Entries taken from a collection
== Segment start ==

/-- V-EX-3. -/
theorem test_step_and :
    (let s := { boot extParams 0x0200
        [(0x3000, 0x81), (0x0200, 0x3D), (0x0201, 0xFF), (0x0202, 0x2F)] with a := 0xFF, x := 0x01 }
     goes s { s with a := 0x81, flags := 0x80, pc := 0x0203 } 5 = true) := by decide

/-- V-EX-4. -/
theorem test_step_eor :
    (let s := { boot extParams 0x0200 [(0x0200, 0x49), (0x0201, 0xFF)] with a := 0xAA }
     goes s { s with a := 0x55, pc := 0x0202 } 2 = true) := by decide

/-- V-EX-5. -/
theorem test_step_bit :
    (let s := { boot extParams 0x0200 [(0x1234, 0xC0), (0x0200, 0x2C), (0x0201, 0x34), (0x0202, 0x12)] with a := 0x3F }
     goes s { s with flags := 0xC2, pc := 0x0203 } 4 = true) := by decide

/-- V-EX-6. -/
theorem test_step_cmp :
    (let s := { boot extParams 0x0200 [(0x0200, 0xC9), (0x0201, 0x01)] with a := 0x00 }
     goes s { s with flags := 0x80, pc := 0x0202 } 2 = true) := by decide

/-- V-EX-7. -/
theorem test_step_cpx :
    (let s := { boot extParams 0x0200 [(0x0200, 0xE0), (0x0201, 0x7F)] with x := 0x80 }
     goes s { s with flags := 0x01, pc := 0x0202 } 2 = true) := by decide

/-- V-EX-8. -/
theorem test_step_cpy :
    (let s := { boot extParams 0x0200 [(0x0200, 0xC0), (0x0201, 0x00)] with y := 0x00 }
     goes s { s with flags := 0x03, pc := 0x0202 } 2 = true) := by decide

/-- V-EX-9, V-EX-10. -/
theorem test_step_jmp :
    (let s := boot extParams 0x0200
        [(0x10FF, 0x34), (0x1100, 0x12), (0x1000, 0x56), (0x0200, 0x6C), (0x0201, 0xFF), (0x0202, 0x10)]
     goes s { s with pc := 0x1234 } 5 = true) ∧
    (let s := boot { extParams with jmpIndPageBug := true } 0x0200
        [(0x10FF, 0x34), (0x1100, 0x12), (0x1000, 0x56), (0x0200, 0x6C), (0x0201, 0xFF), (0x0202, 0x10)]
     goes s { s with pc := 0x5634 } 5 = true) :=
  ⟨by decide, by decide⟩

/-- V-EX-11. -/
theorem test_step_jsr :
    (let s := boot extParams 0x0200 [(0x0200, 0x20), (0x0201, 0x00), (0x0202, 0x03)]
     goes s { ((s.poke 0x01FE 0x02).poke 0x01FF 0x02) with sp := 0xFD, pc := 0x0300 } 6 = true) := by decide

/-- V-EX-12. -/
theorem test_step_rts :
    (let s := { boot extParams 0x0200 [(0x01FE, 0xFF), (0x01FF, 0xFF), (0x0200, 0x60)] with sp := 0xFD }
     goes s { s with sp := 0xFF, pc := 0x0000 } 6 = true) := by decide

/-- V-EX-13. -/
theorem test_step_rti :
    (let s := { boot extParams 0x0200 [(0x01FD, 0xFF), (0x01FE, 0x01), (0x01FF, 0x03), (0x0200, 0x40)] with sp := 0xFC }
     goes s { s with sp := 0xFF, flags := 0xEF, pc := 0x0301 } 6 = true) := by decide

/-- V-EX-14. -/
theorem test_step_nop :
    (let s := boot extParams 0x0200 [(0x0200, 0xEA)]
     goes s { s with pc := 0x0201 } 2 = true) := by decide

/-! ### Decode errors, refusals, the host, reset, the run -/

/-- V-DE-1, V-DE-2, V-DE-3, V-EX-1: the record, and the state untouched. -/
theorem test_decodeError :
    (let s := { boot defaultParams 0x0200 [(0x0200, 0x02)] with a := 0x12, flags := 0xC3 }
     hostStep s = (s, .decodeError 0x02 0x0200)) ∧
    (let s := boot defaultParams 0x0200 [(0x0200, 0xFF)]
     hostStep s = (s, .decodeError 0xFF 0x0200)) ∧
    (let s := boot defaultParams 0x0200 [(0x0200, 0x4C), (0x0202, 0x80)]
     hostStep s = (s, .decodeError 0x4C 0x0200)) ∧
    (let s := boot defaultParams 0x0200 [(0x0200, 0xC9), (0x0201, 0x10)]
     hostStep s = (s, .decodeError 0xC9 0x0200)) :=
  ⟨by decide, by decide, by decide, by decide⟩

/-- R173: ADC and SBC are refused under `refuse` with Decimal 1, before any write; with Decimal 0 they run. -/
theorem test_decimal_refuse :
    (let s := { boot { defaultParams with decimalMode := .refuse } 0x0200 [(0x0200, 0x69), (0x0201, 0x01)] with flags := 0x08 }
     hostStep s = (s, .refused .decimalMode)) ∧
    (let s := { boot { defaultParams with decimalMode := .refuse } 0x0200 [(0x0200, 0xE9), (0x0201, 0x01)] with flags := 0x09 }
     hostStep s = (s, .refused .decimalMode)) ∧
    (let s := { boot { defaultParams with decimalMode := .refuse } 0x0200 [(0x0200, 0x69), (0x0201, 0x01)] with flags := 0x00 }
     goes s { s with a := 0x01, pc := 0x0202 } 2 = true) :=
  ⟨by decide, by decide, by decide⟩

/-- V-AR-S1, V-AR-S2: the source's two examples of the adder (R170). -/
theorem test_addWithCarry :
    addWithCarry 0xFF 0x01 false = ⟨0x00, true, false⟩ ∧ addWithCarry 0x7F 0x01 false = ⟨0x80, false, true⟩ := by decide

== Segment end ==

* _TASK PROMPT_
Would you please write out the entries again exactly?

* _WRITTEN RESPONSE_
/-- V-EX-3. -/
theorem test_step_and :
    (let s := { boot extParams 0x0200
        [(0x3000, 0x81), (0x0200, 0x3D), (0x0201, 0xFF), (0x0202, 0x2F)] with a := 0xFF, x := 0x01 }
     goes s { s with a := 0x81, flags := 0x80, pc := 0x0203 } 5 = true) := by decide

/-- V-EX-4. -/
theorem test_step_eor :
    (let s := { boot extParams 0x0200 [(0x0200, 0x49), (0x0201, 0xFF)] with a := 0xAA }
     goes s { s with a := 0x55, pc := 0x0202 } 2 = true) := by decide

/-- V-EX-5. -/
theorem test_step_bit :
    (let s := { boot extParams 0x0200 [(0x1234, 0xC0), (0x0200, 0x2C), (0x0201, 0x34), (0x0202, 0x12)] with a := 0x3F }
     goes s { s with flags := 0xC2, pc := 0x0203 } 4 = true) := by decide

/-- V-EX-6. -/
theorem test_step_cmp :
    (let s := { boot extParams 0x0200 [(0x0200, 0xC9), (0x0201, 0x01)] with a := 0x00 }
     goes s { s with flags := 0x80, pc := 0x0202 } 2 = true) := by decide

/-- V-EX-7. -/
theorem test_step_cpx :
    (let s := { boot extParams 0x0200 [(0x0200, 0xE0), (0x0201, 0x7F)] with x := 0x80 }
     goes s { s with flags := 0x01, pc := 0x0202 } 2 = true) := by decide

/-- V-EX-8. -/
theorem test_step_cpy :
    (let s := { boot extParams 0x0200 [(0x0200, 0xC0), (0x0201, 0x00)] with y := 0x00 }
     goes s { s with flags := 0x03, pc := 0x0202 } 2 = true) := by decide

/-- V-EX-9, V-EX-10. -/
theorem test_step_jmp :
    (let s := boot extParams 0x0200
        [(0x10FF, 0x34), (0x1100, 0x12), (0x1000, 0x56), (0x0200, 0x6C), (0x0201, 0xFF), (0x0202, 0x10)]
     goes s { s with pc := 0x1234 } 5 = true) ∧
    (let s := boot { extParams with jmpIndPageBug := true } 0x0200
        [(0x10FF, 0x34), (0x1100, 0x12), (0x1000, 0x56), (0x0200, 0x6C), (0x0201, 0xFF), (0x0202, 0x10)]
     goes s { s with pc := 0x5634 } 5 = true) :=
  ⟨by decide, by decide⟩

/-- V-EX-11. -/
theorem test_step_jsr :
    (let s := boot extParams 0x0200 [(0x0200, 0x20), (0x0201, 0x00), (0x0202, 0x03)]
     goes s { ((s.poke 0x01FE 0x02).poke 0x01FF 0x02) with sp := 0xFD, pc := 0x0300 } 6 = true) := by decide

/-- V-EX-12. -/
theorem test_step_rts :
    (let s := { boot extParams 0x0200 [(0x01FE, 0xFF), (0x01FF, 0xFF), (0x0200, 0x60)] with sp := 0xFD }
     goes s { s with sp := 0xFF, pc := 0x0000 } 6 = true) := by decide

/-- V-EX-13. -/
theorem test_step_rti :
    (let s := { boot extParams 0x0200 [(0x01FD, 0xFF), (0x01FE, 0x01), (0x01FF, 0x03), (0x0200, 0x40)] with sp := 0xFC }
     goes s { s with sp := 0xFF, flags := 0xEF, pc := 0x0301 } 6 = true) := by decide

/-- V-EX-14. -/
theorem test_step_nop :
    (let s := boot extParams 0x0200 [(0x0200, 0xEA)]
     goes s { s with pc := 0x0201 } 2 = true) := by decide

/-! ### Decode errors, refusals, the host, reset, the run -/

/-- V-DE-1, V-DE-2, V-DE-3, V-EX-1: the record, and the state untouched. -/
theorem test_decodeError :
    (let s := { boot defaultParams 0x0200 [(0x0200, 0x02)] with a := 0x12, flags := 0xC3 }
     hostStep s = (s, .decodeError 0x02 0x0200)) ∧
    (let s := boot defaultParams 0x0200 [(0x0200, 0xFF)]
     hostStep s = (s, .decodeError 0xFF 0x0200)) ∧
    (let s := boot defaultParams 0x0200 [(0x0200, 0x4C), (0x0202, 0x80)]
     hostStep s = (s, .decodeError 0x4C 0x0200)) ∧
    (let s := boot defaultParams 0x0200 [(0x0200, 0xC9), (0x0201, 0x10)]
     hostStep s = (s, .decodeError 0xC9 0x0200)) :=
  ⟨by decide, by decide, by decide, by decide⟩

/-- R173: ADC and SBC are refused under `refuse` with Decimal 1, before any write; with Decimal 0 they run. -/
theorem test_decimal_refuse :
    (let s := { boot { defaultParams with decimalMode := .refuse } 0x0200 [(0x0200, 0x69), (0x0201, 0x01)] with flags := 0x08 }
     hostStep s = (s, .refused .decimalMode)) ∧
    (let s := { boot { defaultParams with decimalMode := .refuse } 0x0200 [(0x0200, 0xE9), (0x0201, 0x01)] with flags := 0x09 }
     hostStep s = (s, .refused .decimalMode)) ∧
    (let s := { boot { defaultParams with decimalMode := .refuse } 0x0200 [(0x0200, 0x69), (0x0201, 0x01)] with flags := 0x00 }
     goes s { s with a := 0x01, pc := 0x0202 } 2 = true) :=
  ⟨by decide, by decide, by decide⟩

/-- V-AR-S1, V-AR-S2: the source's two examples of the adder (R170). -/
theorem test_addWithCarry :
    addWithCarry 0xFF 0x01 false = ⟨0x00, true, false⟩ ∧ addWithCarry 0x7F 0x01 false = ⟨0x80, false, true⟩ := by decide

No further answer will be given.